The codebase currently supports:
- OPT
- Llama and Llama 2/3
- Phi-4
- Qwen2.5 and QwQ
- Gemma 2 and Gemma 3
- Qwen3
We recommend Python 3.12.
conda create -n littlebit python=3.12
conda activate littlebit
# Install CUDA toolkit. Adjust the CUDA version if needed.
conda install nvidia/label/cuda-12.4.1::cuda-toolkit -c nvidia/label/cuda-12.4.1
# Install PyTorch.
pip install torch==2.8.0+cu124 torchvision==0.23.0+cu124 torchaudio==2.8.0+cu124 --index-url https://download.pytorch.org/whl/cu124
# Install dependencies.
pip install -r requirements.txtImportant
For reproducing the paper results, use transformers 4.51.x. Newer transformers releases may change model internals or evaluation behavior.
pip install "transformers==4.51.*"Train a model with Quantization-Aware Training. By default, LittleBitLinear uses the original SVD-only initialization. To enable LittleBit-2 (Joint-ITQ), pass --use_itq True.
Single GPU
CUDA_VISIBLE_DEVICES=0 python -m main \
--model_id meta-llama/Llama-2-7b-hf \
--dataset c4_wiki \
--save_dir ./outputs/Llama-2-7b-LittleBit-2 \
--num_train_epochs 5.0 \
--per_device_train_batch_size 4 \
--lr 4e-05 \
--warmup_ratio 0.02 \
--report wandb \
--quant_func SmoothSign \
--quant_mod LittleBitLinear \
--residual True \
--eff_bit 1.0 \
--kv_factor 1.0 \
--min_split_dim 8 \
--l2l_loss_scale 10.0
# Opt-in to LittleBit-2 initialization
# --use_itq TrueMulti-GPU with DeepSpeed
deepspeed --num_gpus=4 main.py \
--model_id meta-llama/Llama-2-7b-hf \
--dataset c4_wiki \
--save_dir ./outputs/Llama-2-7b-LittleBit-2 \
--ds_config_path configs/zero3.json \
--num_train_epochs 5.0 \
--per_device_train_batch_size 4 \
--lr 4e-05 \
--report wandb \
--quant_func SmoothSign \
--quant_mod LittleBitLinear \
--residual True \
--eff_bit 1.0 \
--kv_factor 1.0 \
--min_split_dim 8Evaluate a local checkpoint or a model hosted on the Hugging Face Hub.
# From a local directory
CUDA_VISIBLE_DEVICES=0 python eval.py \
--model_id ./outputs/Llama-2-7b-LittleBit-2 \
--seqlen 2048 \
--ppl_task wikitext2,c4 \
--zeroshot_task boolq,piqa,hellaswag,winogrande,arc_easy,arc_challenge,openbookqa
# From the Hugging Face Hub
CUDA_VISIBLE_DEVICES=0 python eval.py \
--model_id username/littlebit-llama-7b-0.1bpw \
--seqlen 2048 \
--ppl_task wikitext2Older checkpoints may not include littlebit_config.json.
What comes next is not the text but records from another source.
/-- A pending table whose beat has come takes the place of the active one, and its load completes (R285). -/
theorem State.activateTable_due {u t t1 : State}
    (hu : u = (s.setPort p { s.port p with active := if n.windows.isEmpty then none else some n, next := none }).checkLength p)
    (ht : t = ((u.setFld 0 p Reg.DCTL_LYS_SCHED.PENDING 0).setFld 0 p Reg.DCTL_LYS_SCHED.ACT_BEAT u.now).setFld 0 p
      Reg.DCTL_LYS_SCHED.COUNT n.windows.length)
    (ht1 : t1 = t.setFld 0 p Reg.DCTL_LYS_SCHED.STATE (t.tableState p)) :
    s.activateTable p = (if n.act < t1.now then
      t1.schedFlag p Reg.DCTL_LYS_SCHED.LOAD_LATE Reg.PCTL_SCHED_STAT.LOAD_LATE else t1).finish n.fn n.q n.sq n.g 0 0 false := by
  have hsome : (s.port p).next.filter (fun n => decide (n.act ≤ s.now) && !n.fresh) = some n := by
    rw [hn, Option.filter_some, if_pos (by simp [hdue, hchecked])]
  subst hu ht ht1
  simp only [State.activateTable, hsome]

end Table

/-! ## Windows (R288 to R293) -/

section Window

variable {s t : State} {p i : Nat} {w : Window} (hw : (s.windows p)[i]? = some w)
include hw

/-- A window of a table in service opens for its move, or for the cells of its input port (R288, R293). -/
theorem State.openWindow_opens (hserves : s.tableServes p = true) (hfree : (s.port p).openWin = none) (hat : (s.port p).winAt ≤ i)
    (ht : t = s.setPort p { s.port p with openWin := some i, winAt := i + 1, winLeft := winLen w }) :
    s.openWindow p i = if winKind w = 1 then t.openTx p w else t.pumpFwd (winIn w) p (t.heldCells (winIn w)) := by
  subst ht
  have hopens : (!s.tableServes p || (s.port p).openWin.isSome || decide (i < (s.port p).winAt)) = false := by
    simp [hserves, hfree, hat]
  simp only [State.openWindow, hw, hopens, Bool.false_eq_true, if_false]

variable (hopen : (s.port p).openWin = some i) (ht : t = s.setPort p { s.port p with openWin := none, winLeft := 0 })
include hopen ht

theorem State.closeWindow_eq : s.closeWindow p i =
    if winKind w = 1 then
      if ((t.windows p).drop (i + 1)).any fun x => winNames x (winCore w) (winTag w) then t
      else t.spill p (t.slotMoves p (some (winCore w, winTag w)))
    else t.pumpFwd (winIn w) p (t.heldCells (winIn w)) := by
  subst ht
  simp only [State.closeWindow, hw, hopen, ne_eq, not_true_eq_false, if_false]

theorem State.closeWindow_fwd (hkind : winKind w ≠ 1) :
    s.closeWindow p i = t.pumpFwd (winIn w) p (t.heldCells (winIn w)) := by
  rw [State.closeWindow_eq hw hopen ht, if_neg hkind]

variable (hkind : winKind w = 1)
include hkind

theorem State.closeWindow_tx_remains (hnext : ∃ x ∈ (t.windows p).drop (i + 1), winNames x (winCore w) (winTag w) = true) :
    s.closeWindow p i = t := by
  rw [State.closeWindow_eq hw hopen ht, if_pos hkind, if_pos (List.any_eq_true.mpr hnext)]
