-- ==== Sys2Proof/Decode.lean ====
section
/-! DEFINITION. The command a word of the opcode table spells. No row of spec/opcode_table.json gives bits
("n_rows_with_fixed": 0 in spec/98_reader.md), so no word spells a command. The bytes of a frame are read by the
receiver in Machine/Link.lean (R141). -/

namespace Sys2Proof

/-- The table gives no row any bits, so every word is refused (log entry 31). -/
def decodeTableWord (nbits w : Nat) : Option Instr :=
  match nbits, w with
  | _, _ => none

end Sys2Proof
end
In that case, pass the quantization arguments explicitly:
CUDA_VISIBLE_DEVICES=0 python eval.py \
--model_id ./outputs/Legacy-Llama-2-7b \
--quant_func SmoothSign \
--quant_mod LittleBitLinear \
--split_dim 1024Parameter loading priority:
- Explicit CLI arguments
littlebit_config.jsonin the model directoryconfig.jsonfallback for older checkpoints
If you find this work useful, please cite:
@inproceedings{lee2026littlebit2,
title={LittleBit-2: Maximizing the Spectral Energy Gain in Sub-1-Bit LLMs via Latent Geometry Alignment},
author={Lee, Banseok and Kim, Youngmin},
booktitle={Proceedings of the 43rd International Conference on Machine Learning},
year={2026}
}@inproceedings{lee2025littlebit,
title={LittleBit: Ultra Low-Bit Quantization via Latent Factorization},
author={Lee, Banseok and Kim, Dongkyu and You, Youngcheon and Kim, Youngmin},
booktitle={Advances in Neural Information Processing Systems},
year={2025}
}This project is licensed under the CC BY-NC 4.0 license.